I watch the monitor while Taylor concentrates on the controls and gauges, especially the neutron detector they’ve dubbed Snoopy. “I’ve got it up to 25,000 volts now,” Taylor says. “I’m going to out-gas it a little and push it up.”
Willis’s power supply crackles. The reactor is entering “star mode.” Rays of plasma dart between gaps in the now-invisible grid as deuterium atoms, accelerated by the tremendous voltages, begin to collide. Brinsmead keeps his eyes glued to the neutron detector. “We’re getting neutrons,” he shouts. “It’s really jamming!”
Taylor cranks it up to 40,000 volts. “Whoa, look at Snoopy now!” Phaneuf says, grinning. Taylor nudges the power up to 50,000 volts, bringing the temperature of the plasma inside the core to an incomprehensible 580 million degrees—some 40 times as hot as the core of the sun. Brinsmead lets out a whoop as the neutron gauge tops out.
Taylor and about a dozen other young Fusioneers like him are STEM superstars in my book.
I think his Science Talent Search project this year was a fusor-based nuclear weapon detection system for checking cargo containers. Some city could owe this kid big-time one day.
Some time ago I e-mailed him asking him to donate or sell some of his ridiculously brilliant neutron detectors to focus-fusion/polywell.
I included links to the various fusion projects we follow around here in hopes he might read about them, but I got no response. Maybe he did though.
Tom if you talk to him again, get him to work on a polywell please lol. Which reminds me I have to go look and see what the other private polywell builder is doing on his blog....
Not sure if Mark has been funding challenged, or E-gun challenged. But he has not done much over the last couple of months besides play with his 3D printer, and express frustration about not being able to get his TV gun to work in the chamber.
The development of atomic power, though it could confer unimaginable blessings on mankind, is something that is dreaded by the owners of coal mines and oil wells. (Hazlitt)
What I want to do is to look up C. . . . I call him the Forgotten Man. (Sumner)
Mark contacted me a few months back, apparently was going for some kind of funding. I warned him then that I may try to build a small Polywell myself once I retire.
I was looking at used electron microscopes on e-bay this week, hoping for an affordable one with EDS (a method of detecting what elements the beam is hitting). Then I looked at the article linked above, and there in Taylor's garage is a large dewar marked "Ortec" ... the very same model of x-ray detector used on the electron microscope I used to use.
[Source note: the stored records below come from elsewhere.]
/-- Defaults other than zero. -/
def dictDefaultsc : List DDefault := [
  { lo := 0x2D42, n := 1, sub := 1, m := 16, v := 0x190 },
  { lo := 0x4001, n := 1, sub := 0, m := 1, v := 0x64 },
  { lo := 0x4002, n := 1, sub := 0, m := 1, v := 0x4 },
  { lo := 0x4002, n := 1, sub := 1, m := 1, v := 0x400000 },
  { lo := 0x4002, n := 1, sub := 2, m := 1, v := 0x100000 },
  { lo := 0x4002, n := 1, sub := 3, m := 1, v := 0x100000 },
  { lo := 0x4002, n := 1, sub := 4, m := 1, v := 0x200000 },
  { lo := 0x4003, n := 1, sub := 0, m := 1, v := 0x40 },
  { lo := 0x4010, n := 16, sub := 0, m := 1, v := 0x33 },
  { lo := 0x4010, n := 16, sub := 1, m := 19, v := 0x3E8 },
  { lo := 0x4010, n := 16, sub := 33, m := 19, v := 0x100000 },
  { lo := 0x2B02, n := 1, sub := 0, m := 1, v := 0xA8C0 },
  { lo := 0x2B03, n := 1, sub := 0, m := 1, v := 0xFFFF },
  { lo := 0x6001, n := 1, sub := 0, m := 1, v := 0xFFFFFFFFFFFFFFFF },
  { lo := 0x6010, n := 1, sub := 0, m := 1, v := 0x6 },
  { lo := 0x6011, n := 1, sub := 0, m := 1, v := 0x64 },
  { lo := 0xA010, n := 1, sub := 0, m := 1, v := 0x3 },
  { lo := 0x2C10, n := 16, sub := 0, m := 1, v := 0x6 },
  { lo := 0x2C10, n := 16, sub := 6, m := 1, v := 0xFFFFFFFFFFFF },
  { lo := 0x1200, n := 1, sub := 0, m := 1, v := 0x7 },
  { lo := 0x1200, n := 1, sub := 1, m := 1, v := 0x88B5 },
  { lo := 0x1200, n := 1, sub := 6, m := 1, v := 0x200000 },
  { lo := 0x1F50, n := 1, sub := 0, m := 1, v := 0x1 },
  { lo := 0x1F51, n := 1, sub := 0, m := 1, v := 0x1 },
  { lo := 0x5003, n := 1, sub := 0, m := 1, v := 0x1 },
  { lo := 0x5004, n := 1, sub := 0, m := 1, v := 0xBEBC200 },
  { lo := 0x5005, n := 1, sub := 0, m := 1, v := 0x50000 },
  { lo := 0x5009, n := 1, sub := 0, m := 1, v := 0xF4240 },
  { lo := 0x1F60, n := 1, sub := 0, m := 1, v := 0x5 },
  { lo := 0x9001, n := 1, sub := 0, m := 1, v := 0x14 },
  { lo := 0x9002, n := 1, sub := 0, m := 1, v := 0x14 },
  { lo := 0x3020, n := 16, sub := 0, m := 1, v := 0x4 }]

/-- Every defined entry. -/
def dictRows : List DRow := dictRows1a ++ dictRows2a ++ dictRows2b ++ dictRows2c ++ dictRows2d ++ dictRows3a ++ dictRows3b ++ dictRows4a ++ dictRows5a ++ dictRows6a ++ dictRows7a ++ dictRows7b ++ dictRows7c ++ dictRows7d ++ dictRows7e ++ dictRows8a ++ dictRows9a ++ dictRowsAa

/-- The row that defines an index and subindex (R9). -/
def dictRow (idx sub : Nat) : Option DRow :=
  dictRows.find? (fun r => decide (r.lo ≤ idx ∧ idx < r.lo + r.n ∧ r.sub ≤ sub ∧ sub < r.sub + r.m))

/-- The default of a register (its reset value); zero where its table gives zero. DESIGN CHOICE: log entry 11. -/
def regDefault (k : Nat) : Nat :=
  match (dictDefaultsa ++ dictDefaultsb ++ dictDefaultsc).find? (fun r =>
    decide (r.lo ≤ k / 256 ∧ k / 256 < r.lo + r.n ∧ r.sub ≤ k % 256 ∧ k % 256 < r.sub + r.m)) with
  | some r => r.v
  | none => 0

end Sys2Proof.Machine
end

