/-- The state right after RESETn is asserted with the supplies in range (R410, R476, R479, R490): every dictionary entry at its
default, START_STAGE 0, SAFE_FAULT (1, 0), nothing stored. DESIGN CHOICE: log entry 8. PRESUMED: log entry 9. DESIGN CHOICE: log entry 10. -/
def State.reset : State :=
  { pending := [], regs := [], strs := [],
    pins := { powered := true, resetn := false, fpUp := false, fpRetry := false, mga := false, mgb := false, refresh := 0, refreshed := 0,
              safeT := true, safeC := false, tap := .idcode, cells := 0, tapOut := 0, instrument := [] },
    align := { periods := [], counters := [], gaveUp := false },
    mason := { image := [], diag := false, bare := true },
    tracker := { streams := [], nextId := 0, nextFinish := 0, heads := [] },
    mem := { cells := [], marks := [], gen := 0 },
    homes := { lru := [], away := [], awayOut := [], entries := [], words := [], inits := [] },
    wb := [], verdicts := [], epOut := [], chan := .none, hod := [], digests := [], visits := [], layers := [],
    rdx := { runs := [], tags := [], folds := [], clips := [], waiting := [] },
    programs := [],
    mixer := { kept := [], held := [], list := [], ledgers := [], encodes := [], arrived := [], released := [], resend := [], begun := [],
               updates := [], bound := [], doneSeal := [], refusal := [], due := [] },
    members := { recorded := [], rebuilt := [], ready := [], readyOwed := [], fenced := [], silentNoted := [], breached := [], splits := [], nodes := [], arith := [],
                 passEnd := [], copies := [], copyFrom := [], starting := [], readyHeld := [] },
    repairs := [], contribs := [],
    fabric := { peers := [], reqs := [], txSeq := [], rx := [], flagged := [], assemblies := [], out := [],
                stalled := [], heldAtomic := none, tagWaits := [], pendingAtomic := false, atomicAnswer := [] },
    barriers := { arrivals := [], sentUp := [], down := [], adopted := [], parents := [], delays := [], echoes := [], best := [], replaced := [] },
    bcasts := [], tokens := [], pace := { next := [], moved := [], slipped := [], released := 0, rung := [] },
    safety := { ring := [], limits := [], katPass := [], notes := [], lanes := [], verify := [], verifyNext := [] },
    scrub := { pos := 0, lapStart := 0, limitHits := 0, ranges := [] },
    snaps := [],
    mgmt := { clients := [], out := [], answer := { status := 0, bytes := 0, total := 0, data := [], wseq := 0 },
              winXfer := none, busy := none, waiting := [], notifySeq := 0 },
    time := { tb := 0, running := false, up := 0, best := [], syncAt := none, t1t2 := none, reqAt := none, delay := 0, lock := 0,
              wasLocked := false, stepped := false, frozen := 0, misses := 0, newSeconds := none, lastTpps := none,
              exchanges := [], sent := [], delaySeq := 0 },
    life := { epochId := 0, pushSeq := 0, gap := false, orderly := false, hist := [] },
    sdo := 0, fresh := 0 }

end Sys2Proof.Machine
end

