-- ==== Sys2Proof/Machine/Repair.lean ====
section
/-! DEFINITION. Decoding lost bricks and lines from a course's peers (R297-R300, R308, R505): the plan of a decode, the repair
tree, this block's contributions, and what becomes of a decoded brick. -/
namespace Sys2Proof.Machine

/-- This block's own brick of course c is a spare's brick that nothing has rebuilt (R302). -/
def unbuilt (s : State) (q c : Nat) : Bool :=
  decide (rankState s q (ownRank s q) = 2) && isData s q c (ownRank s q) && !s.members.rebuilt.contains (q, c) &&
    !(decide (codedCourses s q ≤ c) && s.members.rebuilt.contains (q, 2 ^ 48))

/-- A data rank's brick is lost: LOST, or SPARE and not yet rebuilt (R297). A block knows of its own rebuilt bricks only, and the
contributors of a decode must agree on its plan: a plan takes the bricks of spares as rebuilt, or without `trust` as lost, and the answer of
a spare that has not rebuilt its brick is poisoned. -/
def brickLost (s : State) (q r : Nat) (trust : Bool) : Bool :=
  decide (rankState s q r = 1) || (decide (rankState s q r = 2) && !trust)

/-- A decode's plan: ranks to be solved for, rows chosen, contributors in tree order, the other choices of rows. -/
structure Plan where
  solved : List Nat
  rows : List Nat
  tree : List Nat
  others : List (List Nat)
  deriving DecidableEq, Repr

/-- The sublists of n members, in lexicographic order. -/
def choose : Nat → List Nat → List (List Nat)
  | 0, _ => [[]]
  | _ + 1, [] => []
  | n + 1, x :: t => (choose n t).map (x :: ·) ++ choose (n + 1) t

/-- What a decode can be: made, breached (R312), or waiting for an EXCUSED rank (R505). -/
inductive Planned where
  | made (p : Plan)
  | breached
  | waits
  deriving DecidableEq, Repr

/-- A list turned to start at position n. -/
def rotate (n : Nat) (l : List Nat) : List Nat := l.drop n ++ l.take n

/-- Plan the decode of rank `lost`'s brick of course c, data or mortar, from its usable rows, taken in the order of `prefs`, or in ascending
order where none is given (R297, R299, R305, R505): the course's lost and absent data bricks are solved for, with that of `extra`, and a
mortar brick is recomputed from them all by R240. -/
def planDecode (s : State) (q c lost : Nat) (prefs : List Nat) (trust : Bool) (extra : Option Nat) : Planned :=
  let gone := (dataRanks s q c).filter (fun r => decide (r = lost ∨ some r = extra) || brickLost s q r trust)
  let away := (dataRanks s q c).filter (fun r => !gone.contains r && decide (rankState s q r = 3))
  let rows := (liveRows s q c).filter (fun j => decide (holderOf s q c j ≠ lost))
  let usable := rows.filter (fun j => decide (rankState s q (holderOf s q c j) ≠ 3))
  if rows.length < gone.length then .breached
  else if usable.length < gone.length + away.length then .waits
  else
    let order := if prefs = [] then usable else prefs.filter usable.contains ++ usable.filter (fun j => !prefs.contains j)
    let need := gone.length + away.length
    let first := order.take need
    let forced := prefs.filter usable.contains
    let choices := choose need (if prefs = [] then usable else if need ≤ forced.length then forced else order)
    let chosen := usable.filter first.contains
    let solved := (dataRanks s q c).filter (fun r => gone.contains r || away.contains r)
    let contributors := (List.range (wyN s q)).filter (fun r =>
      chosen.any (fun j => decide (holderOf s q c j = r)) || (isData s q c r && !solved.contains r))
    .made { solved := solved, rows := chosen, tree := rotate (ownCourse s q c % max 1 contributors.length) contributors, others := choices.drop 1 }

/-- The plan of a decode. A course that holds a split unit is breached (R311, R312). DEDUCED: log entry 46. -/
def planFor (s : State) (q c lost : Nat) (prefs : List Nat) (trust : Bool) (extra : Option Nat) : Planned :=
  if s.members.splits.contains (q, c) then .breached else planDecode s q c lost prefs trust extra
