-- ==== Sys2Proof/Machine/Trw.lean ====
section
/-! DEFINITION. The trowel: TRW_LOAD_PROGRAM and TRW_UPDATE (R204-R229), and the spare's treatment of a unit in a roll forward
(R303-R306, R311). -/
namespace Sys2Proof.Machine

/-- Keys under which an update keeps what it fetched beside tiles by name: its parameter tile, its gating tile, the first halves of
16-bit bricks, and the header tiles of holders; from 2^51 on, what a unit keeps until it retires. -/
def paramKey : Nat := 2 ^ 50
def gateKey : Nat := 2 ^ 50 + 1
def halfKey (k t : Nat) : Nat := 2 ^ 50 + 16 + 16 * k + t
def rankKey (r name : Nat) : Nat := 2 ^ 52 + r * 2 ^ 48 + name

/-- Keys of what a unit keeps until it retires: the planes that the host returned for it, and the courses whose OLD bricks were decoded for it. -/
def hostKey (i : Nat) : Nat := 2 ^ 51 + i
def oldKey (c : Nat) : Nat := 2 ^ 51 + 2 ^ 50 + c

/-- TRW_LOAD_PROGRAM (R205, R214). -/
def execTrwLoadProgram (sid : Nat) (s : State) : Host.Outcome State Fault Refusal :=
  whenWorking s (onStream s sid 0x60 (fun s x =>
    let slot := x.d.arg % 16
    if slot < 8 then endStream s sid 0x68 0xFE
    else
      match readName s x x.d.src with
      | (s, .wait) => s
      | (s, .fail a b) => failStream s sid a b
      | (s, .ok t) =>
        if t.info.poison ≠ 0 then failStream s sid 0x24 0
        else
          let n := leAt t.data 0 4 % 64
          let ws := (List.range n).map (fun i => leAt t.data (4 * (i + 1)) 4)
          match programOffends n (ws.map opOf) with
          | some i => endStream s sid 0x68 i
          | none =>
            let s := setRegBit { s with programs := smapPut s.programs slot ws } K.TRW_SLOTS slot true
            endStream (addDone s sid 1) sid 0 n))

/-- Planes of an update (R206), and whether plane k holds 16-bit values. -/
def planesOf (d : Desc) : Nat := bits d.arg 6 4 + 1
def halfMask (d : Desc) : Nat := bits d.arg 15 8 % 2 ^ planesOf d
def isHalf (d : Desc) (k : Nat) : Bool := (halfMask d).testBit k

/-- First name and number of tiles of plane k (R207). -/
def planeFirst (d : Desc) (k : Nat) : Nat := d.src + k * (d.scalar % 2 ^ 48)
def planeTiles (d : Desc) (k : Nat) : Nat := if isHalf d k then d.count / 2 else d.count

/-- The tiles that lie at tile `n` of plane 0 and beyond it for `m` plane-0 tiles, in plane k. -/
def planeSpan (d : Desc) (k n m : Nat) : Nat × Nat :=
  if isHalf d k then (planeFirst d k + n / 2, m / 2) else (planeFirst d k + n, m)

/-- The parameter tile's fields (R208). -/
structure Params where
  scal : List Word32
  layerFirst : Nat
  mask : Nat
  unit : Nat
  useClip : Bool
  split : Bool
  resid : Nat
  gated : Bool
  plan : Nat
  row : Nat
  col : Nat
  cols : Nat
  expFirst : Nat
  expTiles : Nat
  expCount : Nat
  deriving DecidableEq, Repr

def paramsOf (t : Tile) : Params :=
  let w := fun i => leAt t.data (8 * i) 8
  { scal := (List.range 16).map (fun i => BitVec.ofNat 32 (leAt t.data (4 * i) 4)), layerFirst := w 8 % 2 ^ 48, mask := w 9 % 2 ^ 48,
    unit := bits (w 9) 52 48, useClip := (w 10).testBit 0, split := (w 10).testBit 1, resid := bits (w 10) 4 2, gated := (w 10).testBit 5,
    plan := bits (w 10) 9 6, row := w 12 % 2 ^ 48, col := w 13 % 2 ^ 48, cols := w 14 % 2 ^ 32, expFirst := w 15 % 2 ^ 48,
    expTiles := w 16 % 2 ^ 32, expCount := bits (w 16) 44 32 }

/-- The program copied at acceptance (R205). -/
def programOf (x : Stream) : List Op := (elemsFrom 4 64 x.text).map opOf

def uses (ops : List Op) (code : Nat) : Bool := ops.any (fun o => decide (o.code = code))

/-- The planes that an update stores (R210, R226). -/
def storedPlanes (s : State) (x : Stream) (p : Params) : List Nat :=
  (List.range (planesOf x.d)).filter (fun k =>
    decide (reg s K.TRW_MODE = 2) || (programOf x).any (fun o => decide (storedBy o = some k)) ||
      (p.split && decide (k = p.resid) && uses (programOf x) 0x21))

/-- Whether an update's planes are coded: in the coded range of a partition with a wythe map. -/
def codedUpdate (s : State) (x : Stream) : Bool := (codedCourse s x.d.part x.d.src).isSome

/-- The first offending plane (R206, R207, R209 check 2). -/
def planeOffends (s : State) (x : Stream) : Option Nat :=
  let d := x.d
  let stride := d.scalar % 2 ^ 48
  let inside := fun k => (codedCourse s d.part (planeFirst d k)).isSome && (codedCourse s d.part (planeFirst d k + planeTiles d k - 1)).isSome
  let touches := fun k => hasWythe s d.part && overlaps (planeFirst d k) (planeTiles d k) (codedFirst s d.part) (16 * codedCourses s d.part)
  if d.src % 16 ≠ 0 ∨ d.arg.testBit 8 then some 0
  else if 1 < planesOf d ∧ (stride % 16 ≠ 0 ∨ stride < d.count) then some 1
  else (List.range (planesOf d)).find? (fun k =>
    !rangeOk (planeFirst d k) (planeTiles d k) || overlaps (planeFirst d k) (planeTiles d k) d.aux d.count ||
    (List.range k).any (fun j => overlaps (planeFirst d k) (planeTiles d k) (planeFirst d j) (planeTiles d j)) ||
    decide (inside k ≠ touches k) || decide (inside k ≠ inside 0))
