/-- What the end of an epoch clears (R151, R185, R194, R271). -/
def clearEpoch (s : State) (q e : Nat) : State :=
  let mine := fun (a : Nat) => decide (a = q)
  let m := s.mixer
  let s := { s with
    visits := s.visits.filter (fun v => decide (reg s (K.XP_PARTITION v.1) ≠ q)),
    rdx := { s.rdx with tags := s.rdx.tags.filter (fun t => !mine t.1), folds := s.rdx.folds.filter (fun f => decide (¬ (f.part = q ∧ f.epoch ≤ e))),
                        clips := s.rdx.clips.filter (fun f => decide (¬ (f.part = q ∧ f.epoch ≤ e))) },
    mixer := { m with list := m.list.filter (fun r => !mine r.part), resend := m.resend.filter (fun r => !mine r.1), begun := m.begun.filter (fun r => !mine r.1),
                      updates := m.updates.filter (fun u => !mine u.1), bound := m.bound.filter (fun a => !mine a), doneSeal := m.doneSeal.filter (fun a => !mine a),
                      ledgers := m.ledgers.filter (fun l => decide (¬ (l.part = q ∧ l.epoch ≤ e))), refusal := m.refusal.filter (fun r => !mine r.1) } }
  dropBarriers (setReg s (K.EPOCH_LIST_USED q) 0) q e

/-- The ledger of the step after this one (R275): positions come from the records of the step, and an absent rank's is the one it had. -/
def nextLedger (s : State) (q e : Nat) : Ledger :=
  let own := recordFrom s q (selfRank s q) e
  let old := currentLedger s q
  let n := if hasWythe s q then wyN s q else 1
  let keep' := fun r => match old with | some l => (l.pos[r]?).getD 0 | none => 0
  { step := (e + 1) % 2 ^ 48, layout := 1, seed := reg s (K.JOB_SEED q), id := if hasWythe s q then reg s (K.WYTHE_ID q) else 0, ranks := n,
    opt := match own with | some r => r.opt | none => 0, sched := match own with | some r => r.sched | none => 0, map := reg s (K.MAP_EPOCH q),
    pos := (List.range 32).map (fun r => if r < n then (match recordFrom s q r e with | some l => l.pos | none => keep' r) else 0), crcOk := true }

/-- Steps 6 to 8 of R273 but for the record: the committed state's digest closes, the ledger and the epoch advance, and the held
descriptors start. -/
def advanceEpoch (s : State) (q : Nat) : State :=
  let e := reg s (K.EPOCH q)
  let s := (closeDigests (notePass s q) false (fun d => decide (d.part = q ∧ (d.kind = 1 ∨ d.kind = 3)))).1
  let s := switchLedger s q (nextLedger s q e)
  let s := setRegs s [(K.EPOCH q, (e + 1) % 2 ^ 48), (K.STEP_PHASE q, 1)]
  let s := { s with members := { s.members with arith := smapErase s.members.arith q, rebuilt := (s.members.rebuilt.filter (fun r => decide (r ≠ (q, 2 ^ 48)))) ++ [(q, 2 ^ 48)] } }
  let s := clearEpoch (bump s K.STEPS_COMMITTED 1) q e
  releaseHeld (restartEncodes s q) q

/-- MIX_COMMIT ends early: the phase returns to UPDATE (R274). -/
def commitFails (s : State) (x : Stream) (status detail : Nat) : State :=
  let s := if reg s (K.STEP_PHASE x.d.part) = 5 then setPhase s x.d.part 4 else s
  endStream s x.id status detail

/-- Step 1 of R273: read the parameter tile and file this block's record; step 2: send it. -/
def commitOpens (s : State) (x : Stream) : State :=
  let q := x.d.part
  match readName s x x.d.src with
  | (s, .wait) => s
  | (s, .fail a b) => commitFails s x a (failDetail s x.id a b)
  | (s, .ok t) =>
    if t.info.poison ≠ 0 then commitFails s x 0x24 0
    else if !ledgerHomed s q then commitFails s x 0x21 0
    else
      let own : LedgerRec := { part := q, rank := selfRank s q, epoch := x.epoch, opt := leAt t.data 0 8, sched := leAt t.data 8 8, pos := leAt t.data 16 8 }
      let s := updStream (putRecord s own) x.id (fun y => { y with mark := 1 })
      if hasWythe s q then
        (ledgerPeers s q).foldl (fun s r => sendRank s q r { pkt0 with type := 0x15, w4 := wyWord s q (ownRank s q) 0 0, w6 := BitVec.ofNat 64 x.epoch }
          (asLines (natLe 8 own.opt ++ natLe 8 own.sched ++ natLe 8 own.pos)) (whoOf x)) s
      else s

/-- The first disagreement among the peers' records (R282). -/
def ledgerDiffers (s : State) (q e : Nat) : Option (Nat × Nat) :=
  match recordFrom s q (selfRank s q) e with
  | none => none
  | some own =>
    (ledgerPeers s q).findSome? (fun r =>
      match s.mixer.ledgers.find? (fun l => decide (l.part = q ∧ l.rank = r)) with
      | none => none
      | some l => if e < l.epoch then some (r, 1) else if l.epoch ≠ e then none else if l.opt ≠ own.opt then some (r, 2) else if l.sched ≠ own.sched then some (r, 3) else none)

/-- Updates that step 3 considers (R274). -/
def commitUpdates (s : State) (x : Stream) : List (Nat × Nat × Nat) :=
  s.mixer.updates.filter (fun u => decide (u.1 = x.d.part ∧ u.2.1 < x.id ∧ u.2.2 < 3))

/-- Steps 2 to 5 of R273. -/
def commitGoes (s : State) (x : Stream) : State :=
  let q := x.d.part
  let e := x.epoch
  let us := commitUpdates s x
  let wythe := hasWythe s q
  let early := us.filter (fun u => decide (u.2.2 = 2))
  match (if wythe then refusalOf s q else none), (if wythe then ledgerDiffers s q e else none) with
  | some d, _ => commitFails s x 0x77 d
  | none, some (r, item) =>
    commitFails { s with mixer := { s.mixer with ledgers := s.mixer.ledgers.filter (fun l => decide (¬ (l.part = q ∧ l.rank = r))) } } x 0x76 (r + item * 256)
  | none, none =>
    if us.any (fun u => decide (u.2.2 = 0)) then s
    else if early ≠ [] then
      commitFails { s with mixer := { s.mixer with updates := s.mixer.updates.map (fun u => if early.contains u then (u.1, u.2.1, 4) else u) } } x 0x75 early.length
    else if !wythe then endStream (advanceEpoch s q) x.id 0 0
    else if (currentLedger s q).isNone then startCopy s q
    else if (ledgerPeers s q).any (fun r => (recordFrom s q r e).isNone) || s.mixer.kept.any (fun k => decide (k.part = q ∧ k.kind = 0)) then s
    else barrierArriveOwn (updStream s x.id (fun y => { y with mark := 3 })) q 2 e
If I read that picture correctly, Taylor probably has the components for two x-ray spectrometers!
I've only communicated with Taylor over at fusor.net. The interesting thing about those young fusioneers is that when you read their communications on that forum you get absolutely no indication they are that young. You think you're reading posts by a senior fusion researcher with five decades behind them. Then you see some article and a picture and realize the truth. And then you feel SOOOO inadequate!
Ain't that the truth. My son at 8 and daughter at 12 are constantly blowing me away with his insights and connective thought chains.
I really need to figure out how to get them on an unbounded path to grow their minds to potential. I do not htink public schools (at least around here) are it.
But I also want them to dig into something they want, not something I want.
The development of atomic power, though it could confer unimaginable blessings on mankind, is something that is dreaded by the owners of coal mines and oil wells. (Hazlitt)
What I want to do is to look up C. . . . I call him the Forgotten Man. (Sumner)
I recently found something interesting on Taylor Wilson's website:
Dense Plasma Focus:
This project started in Summer, 2011. The Plasma Focus, another form of Beam-Target Fusion Reactor, operated in a pulsed modality. Developed in the early 1960s independently by Mather and Filipinov, it uses a large capacitor bank to induce a discharge in fairly high (compared with that of a Fusor) pressure gas (1-10 Torr).
I wonder how far along he is on that project.
I also wonder how much he's thought about building his own Polywell. It seems a logical next step after a Farnsworth fusor. On the other hand, I suppose the DPF might be a shorter path to generating neutrons and medical isotopes, which are his stated research goals.
Temperature, density, confinement time: pick any two.